Collected data entries:
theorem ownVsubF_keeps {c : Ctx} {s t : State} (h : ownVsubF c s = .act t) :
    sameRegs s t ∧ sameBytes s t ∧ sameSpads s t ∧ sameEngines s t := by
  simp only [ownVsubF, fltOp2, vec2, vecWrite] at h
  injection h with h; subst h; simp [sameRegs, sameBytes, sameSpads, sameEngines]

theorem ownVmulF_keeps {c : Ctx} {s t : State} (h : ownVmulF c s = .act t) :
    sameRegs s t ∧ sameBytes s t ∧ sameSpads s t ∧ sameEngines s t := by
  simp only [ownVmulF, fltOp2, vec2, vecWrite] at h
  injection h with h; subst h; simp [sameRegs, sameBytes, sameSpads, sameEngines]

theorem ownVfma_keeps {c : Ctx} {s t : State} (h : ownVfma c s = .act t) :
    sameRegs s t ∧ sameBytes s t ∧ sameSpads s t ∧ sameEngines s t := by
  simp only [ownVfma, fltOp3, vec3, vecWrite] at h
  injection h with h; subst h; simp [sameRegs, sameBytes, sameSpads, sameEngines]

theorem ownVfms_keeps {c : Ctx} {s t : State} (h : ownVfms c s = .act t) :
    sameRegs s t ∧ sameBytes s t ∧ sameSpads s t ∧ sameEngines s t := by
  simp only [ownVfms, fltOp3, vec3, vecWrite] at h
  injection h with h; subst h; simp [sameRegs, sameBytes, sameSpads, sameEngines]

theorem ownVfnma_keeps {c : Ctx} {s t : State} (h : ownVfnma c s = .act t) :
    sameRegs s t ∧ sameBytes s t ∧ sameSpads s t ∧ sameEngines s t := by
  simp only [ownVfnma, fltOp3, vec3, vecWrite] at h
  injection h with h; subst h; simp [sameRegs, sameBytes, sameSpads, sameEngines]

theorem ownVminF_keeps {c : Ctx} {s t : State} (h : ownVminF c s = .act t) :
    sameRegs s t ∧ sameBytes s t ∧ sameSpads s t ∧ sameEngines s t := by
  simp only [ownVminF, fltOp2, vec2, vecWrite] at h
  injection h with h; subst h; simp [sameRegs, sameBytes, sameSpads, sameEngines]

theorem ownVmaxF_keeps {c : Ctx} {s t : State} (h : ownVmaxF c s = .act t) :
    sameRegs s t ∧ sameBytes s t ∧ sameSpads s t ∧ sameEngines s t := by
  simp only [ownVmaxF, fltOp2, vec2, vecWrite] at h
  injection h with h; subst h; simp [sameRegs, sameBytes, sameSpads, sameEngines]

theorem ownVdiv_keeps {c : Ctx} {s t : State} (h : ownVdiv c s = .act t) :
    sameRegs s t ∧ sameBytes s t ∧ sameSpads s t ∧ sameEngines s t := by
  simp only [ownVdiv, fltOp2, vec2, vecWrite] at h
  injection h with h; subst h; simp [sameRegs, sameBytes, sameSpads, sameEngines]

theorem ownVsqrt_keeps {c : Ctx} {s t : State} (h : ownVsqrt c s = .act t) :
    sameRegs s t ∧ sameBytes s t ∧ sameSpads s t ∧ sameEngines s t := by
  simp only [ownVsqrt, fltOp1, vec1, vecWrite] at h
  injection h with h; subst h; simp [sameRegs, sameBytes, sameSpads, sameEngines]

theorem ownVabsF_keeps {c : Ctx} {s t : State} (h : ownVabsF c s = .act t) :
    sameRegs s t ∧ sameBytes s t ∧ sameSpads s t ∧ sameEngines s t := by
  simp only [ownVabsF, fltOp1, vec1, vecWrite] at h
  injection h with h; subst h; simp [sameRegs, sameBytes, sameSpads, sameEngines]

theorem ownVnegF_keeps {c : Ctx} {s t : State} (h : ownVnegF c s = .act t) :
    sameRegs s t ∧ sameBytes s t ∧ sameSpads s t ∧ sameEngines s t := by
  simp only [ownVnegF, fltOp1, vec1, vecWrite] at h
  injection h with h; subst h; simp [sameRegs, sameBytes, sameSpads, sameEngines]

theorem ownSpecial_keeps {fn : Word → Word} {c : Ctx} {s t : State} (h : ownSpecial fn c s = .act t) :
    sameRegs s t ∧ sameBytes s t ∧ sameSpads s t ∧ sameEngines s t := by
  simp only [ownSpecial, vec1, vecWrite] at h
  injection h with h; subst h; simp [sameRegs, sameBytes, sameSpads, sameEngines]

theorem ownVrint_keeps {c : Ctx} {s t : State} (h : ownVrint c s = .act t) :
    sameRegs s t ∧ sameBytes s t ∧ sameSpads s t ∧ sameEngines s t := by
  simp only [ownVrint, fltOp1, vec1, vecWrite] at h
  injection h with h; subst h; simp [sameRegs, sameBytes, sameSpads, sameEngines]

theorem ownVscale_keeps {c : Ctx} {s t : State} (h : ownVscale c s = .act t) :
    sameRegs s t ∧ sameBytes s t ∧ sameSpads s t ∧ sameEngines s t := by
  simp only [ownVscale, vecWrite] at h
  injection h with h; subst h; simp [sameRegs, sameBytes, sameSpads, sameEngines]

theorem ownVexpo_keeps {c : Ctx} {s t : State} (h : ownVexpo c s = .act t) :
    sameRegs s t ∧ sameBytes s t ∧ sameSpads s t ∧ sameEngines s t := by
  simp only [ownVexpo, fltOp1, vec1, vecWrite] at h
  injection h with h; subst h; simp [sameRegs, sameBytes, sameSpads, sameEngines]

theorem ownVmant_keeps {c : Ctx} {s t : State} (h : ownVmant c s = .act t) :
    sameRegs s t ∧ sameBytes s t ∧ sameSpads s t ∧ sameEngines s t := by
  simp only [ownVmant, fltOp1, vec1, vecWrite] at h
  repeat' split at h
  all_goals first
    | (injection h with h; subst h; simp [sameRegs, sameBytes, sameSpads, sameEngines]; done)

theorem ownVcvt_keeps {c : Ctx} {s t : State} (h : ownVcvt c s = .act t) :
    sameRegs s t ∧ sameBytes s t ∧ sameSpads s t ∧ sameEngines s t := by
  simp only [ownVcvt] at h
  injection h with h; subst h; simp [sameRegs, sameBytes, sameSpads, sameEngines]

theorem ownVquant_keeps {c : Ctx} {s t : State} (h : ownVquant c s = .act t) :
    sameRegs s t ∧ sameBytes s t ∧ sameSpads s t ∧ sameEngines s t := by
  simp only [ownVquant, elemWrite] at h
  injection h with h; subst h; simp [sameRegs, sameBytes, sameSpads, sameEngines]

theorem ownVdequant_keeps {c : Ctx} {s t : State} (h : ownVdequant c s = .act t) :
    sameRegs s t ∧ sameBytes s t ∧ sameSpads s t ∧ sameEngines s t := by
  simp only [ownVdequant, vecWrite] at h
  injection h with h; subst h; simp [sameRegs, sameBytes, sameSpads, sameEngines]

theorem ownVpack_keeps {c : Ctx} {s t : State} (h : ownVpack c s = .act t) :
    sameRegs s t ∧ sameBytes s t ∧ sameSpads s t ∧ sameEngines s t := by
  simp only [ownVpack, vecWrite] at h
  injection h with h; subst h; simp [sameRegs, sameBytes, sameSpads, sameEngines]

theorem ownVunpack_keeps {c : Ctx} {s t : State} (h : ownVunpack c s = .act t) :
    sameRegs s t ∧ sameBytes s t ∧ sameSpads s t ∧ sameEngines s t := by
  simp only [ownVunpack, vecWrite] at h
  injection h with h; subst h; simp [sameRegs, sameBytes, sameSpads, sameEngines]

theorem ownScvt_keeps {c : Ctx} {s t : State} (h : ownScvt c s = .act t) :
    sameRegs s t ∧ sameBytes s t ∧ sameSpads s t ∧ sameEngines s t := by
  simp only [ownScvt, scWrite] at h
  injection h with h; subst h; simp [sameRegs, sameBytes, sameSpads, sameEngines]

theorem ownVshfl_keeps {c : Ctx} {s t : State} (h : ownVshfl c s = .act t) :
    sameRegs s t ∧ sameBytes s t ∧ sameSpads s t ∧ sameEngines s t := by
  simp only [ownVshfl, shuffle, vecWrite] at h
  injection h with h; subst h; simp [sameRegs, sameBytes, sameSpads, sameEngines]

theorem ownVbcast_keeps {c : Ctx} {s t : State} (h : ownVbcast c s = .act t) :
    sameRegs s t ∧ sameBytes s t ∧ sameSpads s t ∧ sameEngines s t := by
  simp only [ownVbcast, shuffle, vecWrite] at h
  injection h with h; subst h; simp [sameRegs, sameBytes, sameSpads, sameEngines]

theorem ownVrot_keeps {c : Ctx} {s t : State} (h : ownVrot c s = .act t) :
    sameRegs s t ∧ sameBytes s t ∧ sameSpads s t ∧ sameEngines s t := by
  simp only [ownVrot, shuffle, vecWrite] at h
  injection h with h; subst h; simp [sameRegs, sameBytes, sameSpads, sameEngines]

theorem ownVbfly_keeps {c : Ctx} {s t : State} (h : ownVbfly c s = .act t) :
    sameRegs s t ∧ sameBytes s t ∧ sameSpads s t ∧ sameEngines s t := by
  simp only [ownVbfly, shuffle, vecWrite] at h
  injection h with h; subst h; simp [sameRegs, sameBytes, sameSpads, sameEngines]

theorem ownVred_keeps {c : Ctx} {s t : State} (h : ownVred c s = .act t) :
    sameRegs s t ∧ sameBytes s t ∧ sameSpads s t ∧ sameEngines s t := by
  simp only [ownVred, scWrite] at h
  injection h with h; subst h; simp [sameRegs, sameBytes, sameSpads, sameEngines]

* * *

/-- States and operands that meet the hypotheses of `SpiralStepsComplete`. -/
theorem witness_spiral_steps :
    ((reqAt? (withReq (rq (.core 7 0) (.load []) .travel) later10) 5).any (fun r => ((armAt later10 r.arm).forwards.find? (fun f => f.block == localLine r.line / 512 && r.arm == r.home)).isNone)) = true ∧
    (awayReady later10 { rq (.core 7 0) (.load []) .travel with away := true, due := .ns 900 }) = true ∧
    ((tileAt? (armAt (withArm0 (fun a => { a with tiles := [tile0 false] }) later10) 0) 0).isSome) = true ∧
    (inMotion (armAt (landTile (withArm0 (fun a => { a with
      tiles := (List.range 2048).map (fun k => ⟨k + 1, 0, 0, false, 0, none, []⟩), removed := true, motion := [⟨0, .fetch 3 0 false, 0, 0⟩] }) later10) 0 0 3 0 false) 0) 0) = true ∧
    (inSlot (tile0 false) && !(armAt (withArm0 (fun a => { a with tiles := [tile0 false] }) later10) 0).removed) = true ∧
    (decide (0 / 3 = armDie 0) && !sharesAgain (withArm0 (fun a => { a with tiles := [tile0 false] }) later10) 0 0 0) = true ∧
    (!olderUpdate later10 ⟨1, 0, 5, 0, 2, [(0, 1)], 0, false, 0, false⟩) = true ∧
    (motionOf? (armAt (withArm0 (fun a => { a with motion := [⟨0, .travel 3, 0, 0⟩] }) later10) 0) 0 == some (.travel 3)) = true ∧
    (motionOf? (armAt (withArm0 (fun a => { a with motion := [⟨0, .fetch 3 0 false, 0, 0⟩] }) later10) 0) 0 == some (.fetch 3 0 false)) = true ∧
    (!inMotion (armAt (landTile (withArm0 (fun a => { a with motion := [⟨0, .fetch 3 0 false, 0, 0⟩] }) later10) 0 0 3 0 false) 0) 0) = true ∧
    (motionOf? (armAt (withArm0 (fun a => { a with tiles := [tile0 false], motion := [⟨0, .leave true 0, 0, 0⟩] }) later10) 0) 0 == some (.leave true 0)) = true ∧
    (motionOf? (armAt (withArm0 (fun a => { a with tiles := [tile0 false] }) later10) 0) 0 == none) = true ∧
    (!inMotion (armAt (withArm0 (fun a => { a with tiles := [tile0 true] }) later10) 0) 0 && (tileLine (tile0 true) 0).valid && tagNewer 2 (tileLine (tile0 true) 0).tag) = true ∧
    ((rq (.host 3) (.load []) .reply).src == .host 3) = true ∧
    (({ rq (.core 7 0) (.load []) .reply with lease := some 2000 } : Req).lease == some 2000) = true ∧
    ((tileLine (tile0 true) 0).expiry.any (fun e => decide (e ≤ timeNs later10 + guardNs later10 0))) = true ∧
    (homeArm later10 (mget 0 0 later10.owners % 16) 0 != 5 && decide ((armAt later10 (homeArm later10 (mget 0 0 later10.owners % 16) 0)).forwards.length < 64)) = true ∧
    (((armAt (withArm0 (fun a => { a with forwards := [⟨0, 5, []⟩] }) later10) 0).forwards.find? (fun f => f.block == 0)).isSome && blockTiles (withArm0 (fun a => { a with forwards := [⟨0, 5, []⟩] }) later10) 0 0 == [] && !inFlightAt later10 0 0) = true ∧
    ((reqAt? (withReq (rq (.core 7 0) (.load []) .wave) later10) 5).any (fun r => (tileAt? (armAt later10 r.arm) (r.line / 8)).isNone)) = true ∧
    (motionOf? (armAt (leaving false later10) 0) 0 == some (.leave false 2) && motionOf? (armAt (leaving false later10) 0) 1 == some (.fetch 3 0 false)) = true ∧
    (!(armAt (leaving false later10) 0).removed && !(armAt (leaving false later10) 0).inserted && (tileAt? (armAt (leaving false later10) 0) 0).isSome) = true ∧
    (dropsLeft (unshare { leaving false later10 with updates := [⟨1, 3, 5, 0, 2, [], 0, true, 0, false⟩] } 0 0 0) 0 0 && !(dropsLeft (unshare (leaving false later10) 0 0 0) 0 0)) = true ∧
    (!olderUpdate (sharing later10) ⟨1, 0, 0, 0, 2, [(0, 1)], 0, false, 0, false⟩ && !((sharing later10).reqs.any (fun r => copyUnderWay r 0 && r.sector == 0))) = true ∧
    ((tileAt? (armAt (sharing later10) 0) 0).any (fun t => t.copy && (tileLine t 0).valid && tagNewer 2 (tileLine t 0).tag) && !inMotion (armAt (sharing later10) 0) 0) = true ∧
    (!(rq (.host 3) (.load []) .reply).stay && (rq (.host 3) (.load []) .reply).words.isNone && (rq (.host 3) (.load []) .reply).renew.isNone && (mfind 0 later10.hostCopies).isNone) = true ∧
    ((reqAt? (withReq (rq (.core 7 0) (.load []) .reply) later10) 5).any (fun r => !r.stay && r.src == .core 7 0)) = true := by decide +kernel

* _Directions_
From the records above, extract exactly and only the lines that begin at the line with "simp only [ownVfms, fltOp3, vec3, vecWrite]" and stop after the line with "simp only [ownVabsF, fltOp1, vec1, vecWrite]".

* _Output for this exercise_
  simp only [ownVfms, fltOp3, vec3, vecWrite] at h
  injection h with h; subst h; simp [sameRegs, sameBytes, sameSpads, sameEngines]

theorem ownVfnma_keeps {c : Ctx} {s t : State} (h : ownVfnma c s = .act t) :
    sameRegs s t ∧ sameBytes s t ∧ sameSpads s t ∧ sameEngines s t := by
  simp only [ownVfnma, fltOp3, vec3, vecWrite] at h
  injection h with h; subst h; simp [sameRegs, sameBytes, sameSpads, sameEngines]

theorem ownVminF_keeps {c : Ctx} {s t : State} (h : ownVminF c s = .act t) :
    sameRegs s t ∧ sameBytes s t ∧ sameSpads s t ∧ sameEngines s t := by
  simp only [ownVminF, fltOp2, vec2, vecWrite] at h
  injection h with h; subst h; simp [sameRegs, sameBytes, sameSpads, sameEngines]

theorem ownVmaxF_keeps {c : Ctx} {s t : State} (h : ownVmaxF c s = .act t) :
    sameRegs s t ∧ sameBytes s t ∧ sameSpads s t ∧ sameEngines s t := by
  simp only [ownVmaxF, fltOp2, vec2, vecWrite] at h
  injection h with h; subst h; simp [sameRegs, sameBytes, sameSpads, sameEngines]

theorem ownVdiv_keeps {c : Ctx} {s t : State} (h : ownVdiv c s = .act t) :
    sameRegs s t ∧ sameBytes s t ∧ sameSpads s t ∧ sameEngines s t := by
  simp only [ownVdiv, fltOp2, vec2, vecWrite] at h
  injection h with h; subst h; simp [sameRegs, sameBytes, sameSpads, sameEngines]

theorem ownVsqrt_keeps {c : Ctx} {s t : State} (h : ownVsqrt c s = .act t) :
    sameRegs s t ∧ sameBytes s t ∧ sameSpads s t ∧ sameEngines s t := by
  simp only [ownVsqrt, fltOp1, vec1, vecWrite] at h
  injection h with h; subst h; simp [sameRegs, sameBytes, sameSpads, sameEngines]

theorem ownVabsF_keeps {c : Ctx} {s t : State} (h : ownVabsF c s = .act t) :
    sameRegs s t ∧ sameBytes s t ∧ sameSpads s t ∧ sameEngines s t := by
  simp only [ownVabsF, fltOp1, vec1, vecWrite] at h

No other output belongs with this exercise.